-- ==== Sys2Proof/Machine/Ops.lean ====
section
/-!
DEFINITION. The named operations over `BUF` and the registers (spec/00_scope.md section 6.2), reporting
an error (spec/60_exceptions.md R143), ending a command (R144), and the check-then-act skeleton that every
command shares (R142).
-/

namespace Sys2Proof.Machine

/-! ## The buffer as a list of cells -/

/-- The canonical form: addresses strictly rising. What an unlisted address holds (no value) is no byte,
so no entry can equal it (log 1). -/
abbrev Memory.wf (m : Memory) : Prop := m.Pairwise fun p q => p.1 < q.1

/-- Every listed address is below `n`. -/
abbrev Memory.below (n : Nat) (m : Memory) : Prop := ∀ c ∈ m, c.1 < n

/-- What an unlisted address holds: no value written since reset (log 1). -/
def Memory.unlisted : Option Byte := none

/-- The byte written to an address since reset, if any. -/
def Memory.lookup : Memory → Nat → Option Byte
  | [], _ => Memory.unlisted
  | (x, b) :: m, a => if a = x then some b else Memory.lookup m a

/-- One byte written at its place in the order. -/
def Memory.write : Memory → Nat → Byte → Memory
  | [], a, b => [(a, b)]
  | (x, c) :: m, a, b =>
    if a < x then (a, b) :: (x, c) :: m
    else if a = x then (a, b) :: m
    else (x, c) :: Memory.write m a b

/-- Consecutive bytes written from an address up. -/
def Memory.writeBytes : Memory → Nat → List Byte → Memory
  | m, _, [] => m
  | m, a, b :: x => Memory.writeBytes (Memory.write m a b) (a + 1) x

/-! ## Reading and writing `BUF` -/

/-- `BUF[a]`: the byte written there since reset, else the free byte of that reset (R22, U6; log 1). -/
def readByte (s : State) (a : Nat) : Byte :=
  (s.buf.lookup a).getD (Config.powerUpByte s.resets a)

/-- `MemRead(a, n)`: byte `k` is `BUF[a+k]`; no side effect (00_scope.md section 6.2). -/
def memRead (s : State) (a n : Nat) : List Byte := (List.range n).map fun k => readByte s (a + k)

/-- `MemWrite(a, n, X)` with `n` the length of `X`: `BUF[a+k] <- X[k]`; no other byte changes
(00_scope.md section 6.2). -/
def memWrite (a : Nat) (x : List Byte) (s : State) : State := s.setBuf (s.buf.writeBytes a x)

/-! ## Error and end of a command -/

/-- `raise Err(code)` (R143): the CORE's whole form of taking an exception. It changes `STATUS` and
nothing else; no control goes anywhere (R147), and there is nothing to return from (R148). -/
def raiseErr (c : Err) (s : State) : State := s.setStatus (statusAfterError c)

/-- The status update of a command that runs to its end, with comparison result `m` (R144). -/
def finish (m : Bool) (s : State) : State := s.setStatus (statusAfterEnd m s.status)

/-- The checks of a decoded command in their fixed order, length then range (R142). None: all pass. -/
def checkError (i : Instr) (s : State) : Option Err :=
  if lenOk i s.len.toNat then
    match need i s.len.toNat with
    | none => none
    | some n => if s.off.toNat + n ≤ s.cfg.bufsz then none else some .range
  else some .len

/-- A command: the checks first; the first that fails is reported and nothing else changes; otherwise the
command has its whole effect (R142, R143). -/
def command (i : Instr) (body : State → State) (s : State) : Host.Outcome State Fault Refusal :=
  match checkError i s with
  | some c => .next (raiseErr c s)
  | none => .next (body s)

end Sys2Proof.Machine
end

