-- ==== Sys2Proof/Machine/Codec.lean ====
section
/-!
DEFINITION. The byte codec, six commands (spec/40_byte_codec.md R80 to R89). One addressing mode: byte `k`
of the operand is `BUF[OFF + k]` (R88).
-/

namespace Sys2Proof.Machine

/-- A codec read of `n` bytes: `VAL` becomes the value of the bytes from `OFF`, zero-extended. -/
def codecRead (i : Instr) (n : Nat) (value : List Byte → Nat) (s : State) :
    Host.Outcome State Fault Refusal :=
  command i (fun s => finish false (s.setVal (BitVec.ofNat 32 (value (memRead s s.off.toNat n))))) s

/-- A codec write: the bytes made from `VAL` go to `BUF` from `OFF`. -/
def codecWrite (i : Instr) (bytes : Word → List Byte) (s : State) :
    Host.Outcome State Fault Refusal :=
  command i (fun s => finish false (memWrite s.off.toNat (bytes s.val) s)) s

/-- `RDLE16` (R81). -/
def execRdle16 (s : State) : Host.Outcome State Fault Refusal := codecRead .rdle16 2 leVal s

/-- `RDLE32` (R82). -/
def execRdle32 (s : State) : Host.Outcome State Fault Refusal := codecRead .rdle32 4 leVal s

/-- `RDBE32` (R83). -/
def execRdbe32 (s : State) : Host.Outcome State Fault Refusal := codecRead .rdbe32 4 beVal s

/-- `WRLE16` (R84): `VAL[15:0]`, the upper half ignored. -/
def execWrle16 (s : State) : Host.Outcome State Fault Refusal :=
  codecWrite .wrle16 (fun v => leBytes 2 (v.extractLsb' 0 16).toNat) s

/-- `WRLE32` (R85). -/
def execWrle32 (s : State) : Host.Outcome State Fault Refusal :=
  codecWrite .wrle32 (fun v => leBytes 4 v.toNat) s

/-- `WRBE32` (R86). -/
def execWrbe32 (s : State) : Host.Outcome State Fault Refusal :=
  codecWrite .wrbe32 (fun v => beBytes 4 v.toNat) s

end Sys2Proof.Machine
end

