-- ==== Sys2Proof/Machine/Stream.lean ====
section
/-!
DEFINITION. The AES-CTR stream cipher engine (spec/44_stream_cipher.md R115 to R120). Every operation takes
the block cipher `E` as an argument (R125); the two commands use the machine's `blockCipher`.
-/

namespace Sys2Proof.Machine

/-- The counter block `A_i` (R97, R115): discriminator 0x01, trailing byte the block index, and the
direction in byte 5 (conflict C3). -/
def counterBlock (s : State) (i : Nat) : Block :=
  authBlock 0x01 s.dir s.addr s.cnt (BitVec.ofNat 8 i)

/-- The keystream block `S_i = E(K, A_i)` (R115). -/
def keystreamBlock (E : Block → Block → Block) (s : State) (i : Nat) : Block :=
  E s.key (counterBlock s i)

/-- Keystream byte `p`, counted from 0: `S_(p div 16 + 1)[p mod 16]` (R115). -/
def keystreamByte (E : Block → Block → Block) (s : State) (p : Nat) : Byte :=
  (keystreamBlock E s (p / 16 + 1)).get (p % 16)

/-- One turn of the loop of `CIPHER`, block index `i` (R116): `AUX <- A_i`, and the bytes of block `i`, at
most sixteen, are XORed with `S_i`. -/
def cipherBlock (E : Block → Block → Block) (s : State) (i : Nat) : State :=
  let q := 16 * (i - 1)
  let x := memRead s (s.off.toNat + q) (min 16 (s.len.toNat - q))
  memWrite (s.off.toNat + q) (List.zipWith (· ^^^ ·) x (keystreamBlock E s i).bytes)
    (s.setAux (counterBlock s i))

/-- The whole loop of `CIPHER`: block indices 1 to `ceil(LEN/16)` (R116). -/
def cipherLoop (E : Block → Block → Block) (s : State) : State :=
  (List.range' 1 (ceil16 s.len.toNat)).foldl (cipherBlock E) s

/-- `CIPHER` with block cipher `E` (R116). -/
def cipherWith (E : Block → Block → Block) (s : State) : Host.Outcome State Fault Refusal :=
  command .cipher (fun s => finish false (cipherLoop E s)) s

/-- `ENC` with block cipher `E` (R117). -/
def encWith (E : Block → Block → Block) (s : State) : Host.Outcome State Fault Refusal :=
  command .enc
    (fun s => finish false
      (memWrite s.off.toNat (E s.key (padBlock (memRead s s.off.toNat 16))).bytes s)) s

/-- `CIPHER` (R116). -/
def execCipher (s : State) : Host.Outcome State Fault Refusal := cipherWith blockCipher s

/-- `ENC` (R117). -/
def execEnc (s : State) : Host.Outcome State Fault Refusal := encWith blockCipher s

end Sys2Proof.Machine
end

---+---

[Work item] Could you set down, word for word, only the lines above from the line with "nothing else; no" to the line with "match need i s.len.toNat with", including both?

[Your response]
nothing else; no control goes anywhere (R147), and there is nothing to return from (R148). -/
def raiseErr (c : Err) (s : State) : State := s.setStatus (statusAfterError c)

/-- The status update of a command that runs to its end, with comparison result `m` (R144). -/
def finish (m : Bool) (s : State) : State := s.setStatus (statusAfterEnd m s.status)

/-- The checks of a decoded command in their fixed order, length then range (R142). None: all pass. -/
def checkError (i : Instr) (s : State) : Option Err :=
  if lenOk i s.len.toNat then
    match need i s.len.toNat with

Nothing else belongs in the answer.